— Work order —
Please return the lines below verbatim, beginning at the one that has "let m := num f + delta" and stopping after the one that has "(∃ w', z = .ok w'", and add no other lines.

— Records provided —
BEGIN
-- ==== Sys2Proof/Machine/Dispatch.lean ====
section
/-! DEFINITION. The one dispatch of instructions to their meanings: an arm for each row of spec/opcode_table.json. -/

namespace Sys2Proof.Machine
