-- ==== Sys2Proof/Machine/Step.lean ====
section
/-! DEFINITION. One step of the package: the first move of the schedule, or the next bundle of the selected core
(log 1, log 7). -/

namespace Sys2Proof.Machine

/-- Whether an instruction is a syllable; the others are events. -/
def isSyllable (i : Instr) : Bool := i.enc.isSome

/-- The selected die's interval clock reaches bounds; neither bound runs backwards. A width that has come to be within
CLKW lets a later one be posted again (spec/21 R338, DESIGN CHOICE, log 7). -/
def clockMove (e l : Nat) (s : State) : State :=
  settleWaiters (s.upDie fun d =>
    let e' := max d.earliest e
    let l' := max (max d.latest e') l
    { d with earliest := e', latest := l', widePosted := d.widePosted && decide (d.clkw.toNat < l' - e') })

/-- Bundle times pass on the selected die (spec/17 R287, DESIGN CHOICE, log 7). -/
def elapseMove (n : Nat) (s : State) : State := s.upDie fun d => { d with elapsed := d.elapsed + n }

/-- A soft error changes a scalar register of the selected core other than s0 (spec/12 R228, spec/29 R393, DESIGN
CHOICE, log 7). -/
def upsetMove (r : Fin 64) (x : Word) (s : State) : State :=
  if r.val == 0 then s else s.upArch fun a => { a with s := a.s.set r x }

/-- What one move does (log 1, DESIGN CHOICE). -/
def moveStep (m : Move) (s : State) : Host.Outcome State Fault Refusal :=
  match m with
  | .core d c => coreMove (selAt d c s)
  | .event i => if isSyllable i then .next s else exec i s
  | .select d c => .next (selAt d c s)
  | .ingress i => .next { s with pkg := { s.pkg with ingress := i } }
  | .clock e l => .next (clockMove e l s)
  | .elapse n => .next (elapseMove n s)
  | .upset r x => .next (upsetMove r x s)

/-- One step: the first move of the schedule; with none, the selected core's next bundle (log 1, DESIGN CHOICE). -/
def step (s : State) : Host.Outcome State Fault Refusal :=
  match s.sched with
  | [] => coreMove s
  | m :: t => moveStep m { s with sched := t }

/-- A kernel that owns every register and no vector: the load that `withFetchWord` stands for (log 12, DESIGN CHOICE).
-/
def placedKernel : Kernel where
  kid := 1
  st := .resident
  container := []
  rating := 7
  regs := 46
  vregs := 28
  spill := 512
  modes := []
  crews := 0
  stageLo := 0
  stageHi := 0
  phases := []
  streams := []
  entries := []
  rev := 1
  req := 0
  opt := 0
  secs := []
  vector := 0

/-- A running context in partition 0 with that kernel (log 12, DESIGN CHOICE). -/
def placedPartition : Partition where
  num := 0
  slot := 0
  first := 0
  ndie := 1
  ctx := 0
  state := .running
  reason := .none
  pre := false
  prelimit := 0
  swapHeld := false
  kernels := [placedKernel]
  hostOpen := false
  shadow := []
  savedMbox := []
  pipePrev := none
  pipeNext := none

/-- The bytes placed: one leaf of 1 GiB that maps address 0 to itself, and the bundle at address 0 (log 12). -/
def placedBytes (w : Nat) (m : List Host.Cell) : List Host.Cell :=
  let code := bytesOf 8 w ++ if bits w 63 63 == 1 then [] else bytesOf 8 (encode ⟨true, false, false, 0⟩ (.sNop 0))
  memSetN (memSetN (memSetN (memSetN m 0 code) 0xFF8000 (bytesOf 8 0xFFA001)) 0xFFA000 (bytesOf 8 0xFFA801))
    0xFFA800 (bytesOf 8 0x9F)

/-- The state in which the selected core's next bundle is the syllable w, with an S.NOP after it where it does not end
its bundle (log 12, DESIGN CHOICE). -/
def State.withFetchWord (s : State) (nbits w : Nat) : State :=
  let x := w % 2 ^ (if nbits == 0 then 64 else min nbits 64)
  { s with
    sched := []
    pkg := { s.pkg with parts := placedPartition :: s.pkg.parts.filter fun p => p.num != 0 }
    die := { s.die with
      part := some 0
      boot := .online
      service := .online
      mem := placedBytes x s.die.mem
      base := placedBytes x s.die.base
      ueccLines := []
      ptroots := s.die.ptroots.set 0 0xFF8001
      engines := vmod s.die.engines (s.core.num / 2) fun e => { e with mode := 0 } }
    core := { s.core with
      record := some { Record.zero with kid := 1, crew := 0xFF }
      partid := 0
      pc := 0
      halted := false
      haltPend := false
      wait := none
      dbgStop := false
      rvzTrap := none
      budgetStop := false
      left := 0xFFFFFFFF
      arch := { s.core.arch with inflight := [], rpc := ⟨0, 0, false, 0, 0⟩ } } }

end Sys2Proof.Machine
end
END
BEGIN
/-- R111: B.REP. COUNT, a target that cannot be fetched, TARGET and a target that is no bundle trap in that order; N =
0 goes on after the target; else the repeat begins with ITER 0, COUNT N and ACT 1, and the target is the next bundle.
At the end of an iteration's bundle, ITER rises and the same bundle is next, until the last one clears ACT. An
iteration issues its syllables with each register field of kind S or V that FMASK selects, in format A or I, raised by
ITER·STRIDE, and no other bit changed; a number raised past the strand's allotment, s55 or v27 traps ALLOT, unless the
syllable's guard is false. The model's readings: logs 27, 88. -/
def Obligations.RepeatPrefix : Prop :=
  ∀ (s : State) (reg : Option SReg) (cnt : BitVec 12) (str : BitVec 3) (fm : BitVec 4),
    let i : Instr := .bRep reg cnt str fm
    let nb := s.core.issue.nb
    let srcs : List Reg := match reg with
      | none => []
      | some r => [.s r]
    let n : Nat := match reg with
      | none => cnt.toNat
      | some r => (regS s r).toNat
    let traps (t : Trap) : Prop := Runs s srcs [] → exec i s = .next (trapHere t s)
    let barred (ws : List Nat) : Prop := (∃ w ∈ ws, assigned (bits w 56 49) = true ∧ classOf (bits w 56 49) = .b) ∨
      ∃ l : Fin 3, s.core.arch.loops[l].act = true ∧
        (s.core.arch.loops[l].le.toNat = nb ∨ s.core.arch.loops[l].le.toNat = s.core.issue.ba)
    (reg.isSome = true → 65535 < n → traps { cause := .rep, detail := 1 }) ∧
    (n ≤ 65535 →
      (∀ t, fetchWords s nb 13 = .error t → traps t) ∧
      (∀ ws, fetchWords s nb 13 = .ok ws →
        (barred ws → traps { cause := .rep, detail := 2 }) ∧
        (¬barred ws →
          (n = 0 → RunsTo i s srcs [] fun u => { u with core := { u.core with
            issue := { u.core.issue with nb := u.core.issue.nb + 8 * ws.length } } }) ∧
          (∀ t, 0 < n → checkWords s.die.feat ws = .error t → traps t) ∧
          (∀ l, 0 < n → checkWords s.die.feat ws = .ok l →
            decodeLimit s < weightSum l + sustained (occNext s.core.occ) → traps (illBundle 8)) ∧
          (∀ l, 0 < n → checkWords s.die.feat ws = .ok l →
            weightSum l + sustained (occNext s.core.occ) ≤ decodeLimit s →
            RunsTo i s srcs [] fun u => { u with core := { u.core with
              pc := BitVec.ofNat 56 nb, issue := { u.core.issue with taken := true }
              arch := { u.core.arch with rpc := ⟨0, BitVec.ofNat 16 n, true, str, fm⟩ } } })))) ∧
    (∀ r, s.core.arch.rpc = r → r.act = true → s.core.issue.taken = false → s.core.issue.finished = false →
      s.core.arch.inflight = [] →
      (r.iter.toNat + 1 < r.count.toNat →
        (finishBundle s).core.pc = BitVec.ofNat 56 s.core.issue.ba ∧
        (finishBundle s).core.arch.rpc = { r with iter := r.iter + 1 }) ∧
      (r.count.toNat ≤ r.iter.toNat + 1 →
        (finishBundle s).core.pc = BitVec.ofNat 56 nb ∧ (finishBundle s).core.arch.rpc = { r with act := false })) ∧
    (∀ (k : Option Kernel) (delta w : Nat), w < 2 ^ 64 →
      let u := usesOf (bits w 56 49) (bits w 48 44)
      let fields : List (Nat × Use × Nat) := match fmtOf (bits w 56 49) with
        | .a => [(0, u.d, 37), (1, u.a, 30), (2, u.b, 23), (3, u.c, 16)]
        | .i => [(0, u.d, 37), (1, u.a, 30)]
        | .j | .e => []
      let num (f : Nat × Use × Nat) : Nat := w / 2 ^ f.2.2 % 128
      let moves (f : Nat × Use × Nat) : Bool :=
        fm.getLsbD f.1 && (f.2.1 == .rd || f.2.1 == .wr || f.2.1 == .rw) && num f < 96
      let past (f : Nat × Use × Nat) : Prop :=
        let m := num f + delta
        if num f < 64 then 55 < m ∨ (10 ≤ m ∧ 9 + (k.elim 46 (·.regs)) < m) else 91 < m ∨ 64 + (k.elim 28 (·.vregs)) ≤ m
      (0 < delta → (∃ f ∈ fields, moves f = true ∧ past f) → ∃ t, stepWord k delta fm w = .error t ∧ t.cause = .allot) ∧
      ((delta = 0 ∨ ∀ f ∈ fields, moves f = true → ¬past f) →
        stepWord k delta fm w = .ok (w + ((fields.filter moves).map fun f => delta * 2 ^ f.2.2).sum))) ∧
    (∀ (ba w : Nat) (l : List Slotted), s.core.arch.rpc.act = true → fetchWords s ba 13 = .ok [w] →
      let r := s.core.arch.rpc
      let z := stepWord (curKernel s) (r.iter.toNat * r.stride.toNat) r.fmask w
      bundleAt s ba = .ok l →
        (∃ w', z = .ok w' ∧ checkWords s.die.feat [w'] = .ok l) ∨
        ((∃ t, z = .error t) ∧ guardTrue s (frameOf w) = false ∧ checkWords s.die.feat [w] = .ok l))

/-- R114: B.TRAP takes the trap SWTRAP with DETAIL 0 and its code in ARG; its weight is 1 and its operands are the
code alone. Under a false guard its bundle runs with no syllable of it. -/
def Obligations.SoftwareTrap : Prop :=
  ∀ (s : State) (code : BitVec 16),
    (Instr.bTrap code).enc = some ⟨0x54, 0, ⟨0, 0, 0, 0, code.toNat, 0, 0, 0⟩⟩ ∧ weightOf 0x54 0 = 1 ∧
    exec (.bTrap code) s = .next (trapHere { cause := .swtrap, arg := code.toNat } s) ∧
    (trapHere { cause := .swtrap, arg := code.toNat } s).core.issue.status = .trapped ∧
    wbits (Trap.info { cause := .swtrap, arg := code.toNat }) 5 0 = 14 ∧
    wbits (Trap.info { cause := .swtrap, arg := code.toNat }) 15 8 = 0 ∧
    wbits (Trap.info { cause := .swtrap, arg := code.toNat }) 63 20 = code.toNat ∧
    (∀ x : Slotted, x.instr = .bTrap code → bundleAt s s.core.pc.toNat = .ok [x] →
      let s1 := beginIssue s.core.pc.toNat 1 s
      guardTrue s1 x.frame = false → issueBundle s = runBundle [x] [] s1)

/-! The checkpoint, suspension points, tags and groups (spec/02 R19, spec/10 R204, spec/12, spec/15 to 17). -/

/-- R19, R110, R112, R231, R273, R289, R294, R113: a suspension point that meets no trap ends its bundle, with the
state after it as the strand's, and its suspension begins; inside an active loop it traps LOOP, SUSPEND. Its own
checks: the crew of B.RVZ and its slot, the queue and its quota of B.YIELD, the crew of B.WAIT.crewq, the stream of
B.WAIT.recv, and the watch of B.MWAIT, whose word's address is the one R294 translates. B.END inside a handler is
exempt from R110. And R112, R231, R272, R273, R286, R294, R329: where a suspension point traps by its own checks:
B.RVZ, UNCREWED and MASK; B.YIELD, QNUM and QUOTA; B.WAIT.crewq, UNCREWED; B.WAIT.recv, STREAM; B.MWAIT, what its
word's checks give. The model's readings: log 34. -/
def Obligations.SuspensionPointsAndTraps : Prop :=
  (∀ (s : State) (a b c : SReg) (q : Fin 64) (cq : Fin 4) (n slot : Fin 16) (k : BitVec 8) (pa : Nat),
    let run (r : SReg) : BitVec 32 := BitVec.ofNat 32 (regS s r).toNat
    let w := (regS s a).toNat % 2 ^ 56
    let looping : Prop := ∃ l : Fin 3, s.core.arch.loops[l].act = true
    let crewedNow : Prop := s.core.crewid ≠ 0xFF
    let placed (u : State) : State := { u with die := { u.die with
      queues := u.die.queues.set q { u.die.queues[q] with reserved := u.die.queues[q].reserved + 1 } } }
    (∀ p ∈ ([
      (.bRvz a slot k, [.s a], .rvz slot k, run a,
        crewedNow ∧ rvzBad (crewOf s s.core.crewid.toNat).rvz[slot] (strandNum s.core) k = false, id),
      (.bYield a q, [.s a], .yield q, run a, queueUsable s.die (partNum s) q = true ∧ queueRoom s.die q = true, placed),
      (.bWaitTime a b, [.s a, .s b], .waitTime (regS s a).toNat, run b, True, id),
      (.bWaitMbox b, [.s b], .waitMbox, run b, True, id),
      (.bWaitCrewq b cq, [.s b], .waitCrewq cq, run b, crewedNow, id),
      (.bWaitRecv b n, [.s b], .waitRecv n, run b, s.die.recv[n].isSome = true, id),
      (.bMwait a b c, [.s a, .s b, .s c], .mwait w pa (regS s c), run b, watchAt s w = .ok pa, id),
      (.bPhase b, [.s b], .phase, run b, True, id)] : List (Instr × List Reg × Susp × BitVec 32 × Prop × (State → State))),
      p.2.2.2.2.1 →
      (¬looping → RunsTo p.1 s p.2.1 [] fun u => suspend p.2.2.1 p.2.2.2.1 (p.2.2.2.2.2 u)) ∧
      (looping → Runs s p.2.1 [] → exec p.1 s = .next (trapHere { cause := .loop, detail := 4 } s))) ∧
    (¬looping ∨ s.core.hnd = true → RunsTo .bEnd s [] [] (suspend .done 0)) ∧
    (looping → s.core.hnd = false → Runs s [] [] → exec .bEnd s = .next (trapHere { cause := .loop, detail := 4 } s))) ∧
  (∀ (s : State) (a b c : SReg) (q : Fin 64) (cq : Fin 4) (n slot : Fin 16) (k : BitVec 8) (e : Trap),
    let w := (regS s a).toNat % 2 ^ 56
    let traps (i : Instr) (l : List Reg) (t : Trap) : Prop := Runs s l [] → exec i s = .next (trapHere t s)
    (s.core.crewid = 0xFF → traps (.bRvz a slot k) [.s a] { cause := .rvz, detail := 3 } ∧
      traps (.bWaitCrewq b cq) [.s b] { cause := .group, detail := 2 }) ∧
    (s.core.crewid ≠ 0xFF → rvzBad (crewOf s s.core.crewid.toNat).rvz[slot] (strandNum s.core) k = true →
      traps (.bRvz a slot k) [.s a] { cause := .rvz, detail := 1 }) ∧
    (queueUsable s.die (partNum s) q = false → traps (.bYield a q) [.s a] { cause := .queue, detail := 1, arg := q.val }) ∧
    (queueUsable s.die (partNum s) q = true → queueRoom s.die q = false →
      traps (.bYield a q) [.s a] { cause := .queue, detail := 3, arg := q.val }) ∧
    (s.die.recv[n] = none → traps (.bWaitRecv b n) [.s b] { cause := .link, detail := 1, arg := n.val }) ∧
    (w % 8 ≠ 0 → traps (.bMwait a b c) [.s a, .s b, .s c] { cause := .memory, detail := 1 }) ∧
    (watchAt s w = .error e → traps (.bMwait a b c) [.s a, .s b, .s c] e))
END
BEGIN
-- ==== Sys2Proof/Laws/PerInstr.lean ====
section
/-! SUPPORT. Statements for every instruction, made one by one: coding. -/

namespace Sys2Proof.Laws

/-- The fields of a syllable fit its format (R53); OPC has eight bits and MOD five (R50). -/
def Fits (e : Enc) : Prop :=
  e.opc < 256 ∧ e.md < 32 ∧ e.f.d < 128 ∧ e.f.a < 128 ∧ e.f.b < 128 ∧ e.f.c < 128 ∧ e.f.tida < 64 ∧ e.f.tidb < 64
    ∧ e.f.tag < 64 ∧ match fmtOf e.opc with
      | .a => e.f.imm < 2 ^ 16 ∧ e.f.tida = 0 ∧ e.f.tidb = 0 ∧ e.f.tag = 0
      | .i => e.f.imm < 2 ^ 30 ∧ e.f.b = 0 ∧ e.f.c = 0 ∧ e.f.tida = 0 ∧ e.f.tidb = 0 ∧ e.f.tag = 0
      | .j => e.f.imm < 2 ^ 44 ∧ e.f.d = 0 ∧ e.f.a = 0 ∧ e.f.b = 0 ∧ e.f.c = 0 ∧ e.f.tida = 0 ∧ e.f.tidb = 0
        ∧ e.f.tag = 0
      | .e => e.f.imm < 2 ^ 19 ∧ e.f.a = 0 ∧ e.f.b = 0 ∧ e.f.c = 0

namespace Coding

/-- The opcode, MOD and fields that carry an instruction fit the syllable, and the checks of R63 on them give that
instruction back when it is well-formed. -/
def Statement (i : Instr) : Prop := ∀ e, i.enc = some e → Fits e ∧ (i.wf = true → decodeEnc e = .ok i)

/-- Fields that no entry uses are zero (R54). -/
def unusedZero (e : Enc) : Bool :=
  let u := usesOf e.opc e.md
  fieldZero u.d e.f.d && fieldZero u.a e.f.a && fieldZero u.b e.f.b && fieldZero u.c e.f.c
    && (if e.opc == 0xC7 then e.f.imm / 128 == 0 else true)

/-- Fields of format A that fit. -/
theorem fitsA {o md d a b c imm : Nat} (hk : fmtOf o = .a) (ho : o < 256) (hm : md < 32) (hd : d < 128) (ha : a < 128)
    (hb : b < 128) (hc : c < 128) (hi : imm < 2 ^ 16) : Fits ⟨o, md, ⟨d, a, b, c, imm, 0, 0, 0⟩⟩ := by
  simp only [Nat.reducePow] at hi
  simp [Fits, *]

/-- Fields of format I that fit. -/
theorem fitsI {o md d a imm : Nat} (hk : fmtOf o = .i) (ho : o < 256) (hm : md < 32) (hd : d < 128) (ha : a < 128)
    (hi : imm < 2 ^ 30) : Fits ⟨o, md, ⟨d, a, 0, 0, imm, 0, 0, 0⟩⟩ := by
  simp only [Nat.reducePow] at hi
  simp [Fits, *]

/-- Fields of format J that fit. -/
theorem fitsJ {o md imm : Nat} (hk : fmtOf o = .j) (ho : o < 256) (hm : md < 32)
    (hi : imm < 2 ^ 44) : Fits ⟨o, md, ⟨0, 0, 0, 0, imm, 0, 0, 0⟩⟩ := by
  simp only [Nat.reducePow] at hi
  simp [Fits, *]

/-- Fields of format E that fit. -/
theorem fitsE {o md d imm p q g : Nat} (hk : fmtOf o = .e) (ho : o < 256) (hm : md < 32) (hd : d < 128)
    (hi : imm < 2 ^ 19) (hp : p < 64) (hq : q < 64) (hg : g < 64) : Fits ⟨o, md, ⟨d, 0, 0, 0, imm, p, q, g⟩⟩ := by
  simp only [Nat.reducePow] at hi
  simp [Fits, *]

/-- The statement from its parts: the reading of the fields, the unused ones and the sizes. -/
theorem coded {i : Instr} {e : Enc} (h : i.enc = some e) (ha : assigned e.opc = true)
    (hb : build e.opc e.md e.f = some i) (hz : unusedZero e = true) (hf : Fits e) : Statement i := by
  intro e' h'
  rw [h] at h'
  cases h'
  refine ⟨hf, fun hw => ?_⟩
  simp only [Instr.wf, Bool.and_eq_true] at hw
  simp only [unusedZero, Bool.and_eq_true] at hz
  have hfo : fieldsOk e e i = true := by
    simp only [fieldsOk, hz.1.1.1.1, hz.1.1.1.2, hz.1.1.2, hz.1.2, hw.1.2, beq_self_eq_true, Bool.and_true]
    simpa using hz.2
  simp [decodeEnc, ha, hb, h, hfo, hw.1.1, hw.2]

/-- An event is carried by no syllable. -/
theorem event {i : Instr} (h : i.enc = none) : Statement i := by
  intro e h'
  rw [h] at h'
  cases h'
END
— Expected answer —
        let m := num f + delta
        if num f < 64 then 55 < m ∨ (10 ≤ m ∧ 9 + (k.elim 46 (·.regs)) < m) else 91 < m ∨ 64 + (k.elim 28 (·.vregs)) ≤ m
      (0 < delta → (∃ f ∈ fields, moves f = true ∧ past f) → ∃ t, stepWord k delta fm w = .error t ∧ t.cause = .allot) ∧
      ((delta = 0 ∨ ∀ f ∈ fields, moves f = true → ¬past f) →
        stepWord k delta fm w = .ok (w + ((fields.filter moves).map fun f => delta * 2 ^ f.2.2).sum))) ∧
    (∀ (ba w : Nat) (l : List Slotted), s.core.arch.rpc.act = true → fetchWords s ba 13 = .ok [w] →
      let r := s.core.arch.rpc
      let z := stepWord (curKernel s) (r.iter.toNat * r.stride.toNat) r.fmask w
      bundleAt s ba = .ok l →
        (∃ w', z = .ok w' ∧ checkWords s.die.feat [w'] = .ok l) ∨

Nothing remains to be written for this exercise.